◆ ACTIVITY ◆
Would you please transcribe, exactly as written, the lines of the entries below starting at the one that holds "(a.val = 4 →" and ending at the one that holds "(d.val = 0 → exec (.mtf", both included?

[Records excerpted from a collection]
/-- On a ready lane that traps no sticky bit, every float instruction completes for all operands, in its lane cycles: the value comes from the operands' values (a subnormal a zero of its sign) by the rounding of R151, the sticky bits that R151 names are set, and with the S bit Z, N and V are those of R152. In particular, for every normal binary32 x and with no sticky bit set: x + 0, x - 0, x times 1, x / 1 and x scaled by 2^0 are x, the smaller and the larger of x and x are x, FABS clears and FNEG inverts the sign bit; with the S bit Z is 0, N the sign, C and V are 0. FCMP of x with itself writes Z and C. FSQRT of 1 is 1; FCVTSW of 1 is 1.0, and FCVTWS and FCVTWSZ of 1.0 are 1. -/
def Obligations.FloatIdentities : Prop :=
  ∀ (s : State) (ln : Fin 4) (c : Cycle) (d a b : Fin 32) (sb : Bool), Ready s ln c →
    let x := c.reg a
    let y := c.reg b
    let out := fun (v : Word) (cost : Nat) =>
      (Host.Outcome.next (retired s c ((c.setReg d v).flags sb (zncv false v.msb false false)) cost 0) : Host.Outcome State Fault Refusal)
    let did := fun (i : Instr) (cost : Nat) (r : Word × Nat) => exec i s =
      .next (retired s c ((c.setReg d r.1).flags sb (zncv (r.1 &&& 0x7FFFFFFF == 0) r.1.msb false (r.1 == 0x7FC00000))) cost r.2)
    let cvt := fun (i : Instr) (r : Alu 32) => exec i s = .next (retired s c ((c.setReg d r.val).flags sb r.flags) 2 r.sticky)
    (c.fmask = 0 → did (.fadd ln d a b sb) 3 (fpAdd (fpOf x) (fpOf y)) ∧ did (.fsub ln d a b sb) 3 (fpAdd (fpOf x) (fpOf y).neg) ∧
      did (.fmul ln d a b sb) 3 (fpMul (fpOf x) (fpOf y)) ∧ did (.fdiv ln d a b sb) 14 (fpDiv (fpOf x) (fpOf y)) ∧
      did (.fmin ln d a b sb) 1 (fPick true x y, 0) ∧ did (.fmax ln d a b sb) 1 (fPick false x y, 0) ∧
      did (.fscalb ln d a b sb) 2 (fpScale (fpOf x) y.toInt) ∧
      (b.val = 0 → did (.fsqrt ln d a b sb) 16 (fpSqrt (fpOf x)) ∧ did (.fabs ln d a b sb) 1 (fTake x &&& 0x7FFFFFFF, 0) ∧
        did (.fneg ln d a b sb) 1 (fpWord (fpOf x).neg, 0) ∧ did (.fcvtsw ln d a b sb) 2 (fOfInt x) ∧
        cvt (.fcvtws ln d a b sb) (fToInt rnd x) ∧ cvt (.fcvtwsz ln d a b sb) (fToInt (fun v n => Int.tdiv v n) x))) ∧
    (d.val = 0 → exec (.fcmp ln d a b sb) s = .next (retired s c { c with flg := withZncv c.flg (fCmp x y) } 1 0)) ∧
    (1 ≤ fieldOf x 23 8 → fieldOf x 23 8 ≤ 254 →
      (y = 0 → exec (.fadd ln d a b sb) s = out x 3 ∧ exec (.fsub ln d a b sb) s = out x 3 ∧ exec (.fscalb ln d a b sb) s = out x 2) ∧
      (y = 0x3F800000 → exec (.fmul ln d a b sb) s = out x 3 ∧ exec (.fdiv ln d a b sb) s = out x 14) ∧
      (y = x → exec (.fmin ln d a b sb) s = out x 1 ∧ exec (.fmax ln d a b sb) s = out x 1) ∧
      (b.val = 0 → exec (.fabs ln d a b sb) s = out (x &&& 0x7FFFFFFF) 1 ∧ exec (.fneg ln d a b sb) s = out (x ^^^ 0x80000000) 1) ∧
      (d.val = 0 → y = x → exec (.fcmp ln d a b sb) s = .next (retired s c { c with flg := withZncv c.flg (zncv true false true false) } 1 0))) ∧
    (b.val = 0 → x = 0x3F800000 → exec (.fsqrt ln d a b sb) s = out x 16 ∧ exec (.fcvtws ln d a b sb) s = out 1 2 ∧
      exec (.fcvtwsz ln d a b sb) s = out 1 2) ∧
    (b.val = 0 → x = 1 → exec (.fcvtsw ln d a b sb) s = out 0x3F800000 2)

/-- On a ready lane whose task does not trap NV: a NaN operand gives the canonical NaN 0x7FC0_0000 without a sticky bit; infinity minus infinity, zero times infinity and zero by zero give it and set NV; the square root of -1 does too; FCMP with a NaN writes V alone; FCVTWS of a NaN gives 0 with NV. -/
def Obligations.FloatNaNAndInvalid : Prop :=
  ∀ (s : State) (ln : Fin 4) (c : Cycle) (d a b : Fin 32) (sb : Bool), Ready s ln c → c.fmask &&& 2 = 0 →
    let x := c.reg a
    let y := c.reg b
    let isNan := fun (w : Word) => fieldOf w 23 8 = 255 ∧ fieldOf w 0 23 ≠ 0
    let nan := fun (cost sticky : Nat) =>
      (Host.Outcome.next (retired s c ((c.setReg d 0x7FC00000).flags sb (zncv false false false true)) cost sticky) :
        Host.Outcome State Fault Refusal)
    ((isNan x ∨ isNan y) → exec (.fadd ln d a b sb) s = nan 3 0 ∧ exec (.fsub ln d a b sb) s = nan 3 0 ∧
      exec (.fmul ln d a b sb) s = nan 3 0 ∧ exec (.fdiv ln d a b sb) s = nan 14 0 ∧
      (d.val = 0 → exec (.fcmp ln d a b sb) s = .next (retired s c { c with flg := withZncv c.flg 8 } 1 0))) ∧
    (x = 0x7F800000 → y = 0x7F800000 → exec (.fsub ln d a b sb) s = nan 3 1024) ∧
    (x = 0 → y = 0x7F800000 → exec (.fmul ln d a b sb) s = nan 3 1024) ∧
    (x = 0 → y = 0 → exec (.fdiv ln d a b sb) s = nan 14 1024) ∧
    (b.val = 0 → x = 0xBF800000 → exec (.fsqrt ln d a b sb) s = nan 16 1024) ∧
    (b.val = 0 → isNan x → exec (.fcvtws ln d a b sb) s =
      .next (retired s c ((c.setReg d 0).flags sb (zncv true false false true)) 2 1024))

/-- On a ready lane, MFS completes for every special register: FLG, NB, the release SIX by words and as a pair, TID, the period (0 for an event task), FMASK, DEPTH, the open loops, the staged words and the partition. MTF writes Z, N, C and V from g[a], and clears each sticky bit whose bit of g[a] is 0. MFS of codes 12 to 31 raises ILLEGAL with detail 4. -/
def Obligations.SpecialRegisters : Prop :=
  ∀ (s : State) (ln : Fin 4) (c : Cycle) (d a b : Fin 32), Ready s ln c → b.val = 0 →
    let get := fun (v : Nat) =>
      (Host.Outcome.next (retired s c (c.setReg d (BitVec.ofNat 32 v)) 1 0) : Host.Outcome State Fault Refusal)
    (a.val = 0 → exec (.mfs ln d a b false) s = get c.flg) ∧
    (a.val = 1 → exec (.mfs ln d a b false) s = get (if c.frames.length = 1 ∧ s.curPsize c = 0 then 0 else c.nb)) ∧
    (a.val = 2 → exec (.mfs ln d a b false) s = get c.rel) ∧
    (a.val = 3 → exec (.mfs ln d a b false) s = get (c.rel / 2 ^ 32)) ∧
    (a.val = 4 → exec (.mfs ln d a b false) s = get c.tid) ∧
    (a.val = 5 → exec (.mfs ln d a b false) s = get (if c.event then 0 else c.period)) ∧
    (a.val = 6 → exec (.mfs ln d a b false) s = get c.fmask) ∧
    (a.val = 7 → exec (.mfs ln d a b false) s = get c.frames.length) ∧
    (a.val = 8 → exec (.mfs ln d a b false) s = get c.loops.length) ∧
    (a.val = 9 → exec (.mfs ln d a b false) s = get c.top.staged.length) ∧
    (a.val = 10 → exec (.mfs ln d a b false) s = get c.part) ∧
    (a.val = 11 → d.val % 2 = 0 → exec (.mfs ln d a b false) s = .next (retired s c (c.setPair d (BitVec.ofNat 64 c.rel)) 2 0)) ∧
    (12 ≤ a.val → exec (.mfs ln d a b false) s = .next (s.exception c 1 4 c.pc)) ∧
    (d.val = 0 → exec (.mtf ln d a b false) s =
      .next (retired s c { c with flg := (c.reg a).toNat % 16 ||| (c.flg &&& (c.reg a).toNat &&& 0x700) } 1 0))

◆ OUTPUT FOR THIS TASK ◆
    (a.val = 4 → exec (.mfs ln d a b false) s = get c.tid) ∧
    (a.val = 5 → exec (.mfs ln d a b false) s = get (if c.event then 0 else c.period)) ∧
    (a.val = 6 → exec (.mfs ln d a b false) s = get c.fmask) ∧
    (a.val = 7 → exec (.mfs ln d a b false) s = get c.frames.length) ∧
    (a.val = 8 → exec (.mfs ln d a b false) s = get c.loops.length) ∧
    (a.val = 9 → exec (.mfs ln d a b false) s = get c.top.staged.length) ∧
    (a.val = 10 → exec (.mfs ln d a b false) s = get c.part) ∧
    (a.val = 11 → d.val % 2 = 0 → exec (.mfs ln d a b false) s = .next (retired s c (c.setPair d (BitVec.ofNat 64 c.rel)) 2 0)) ∧
    (12 ≤ a.val → exec (.mfs ln d a b false) s = .next (s.exception c 1 4 c.pc)) ∧
    (d.val = 0 → exec (.mtf ln d a b false) s =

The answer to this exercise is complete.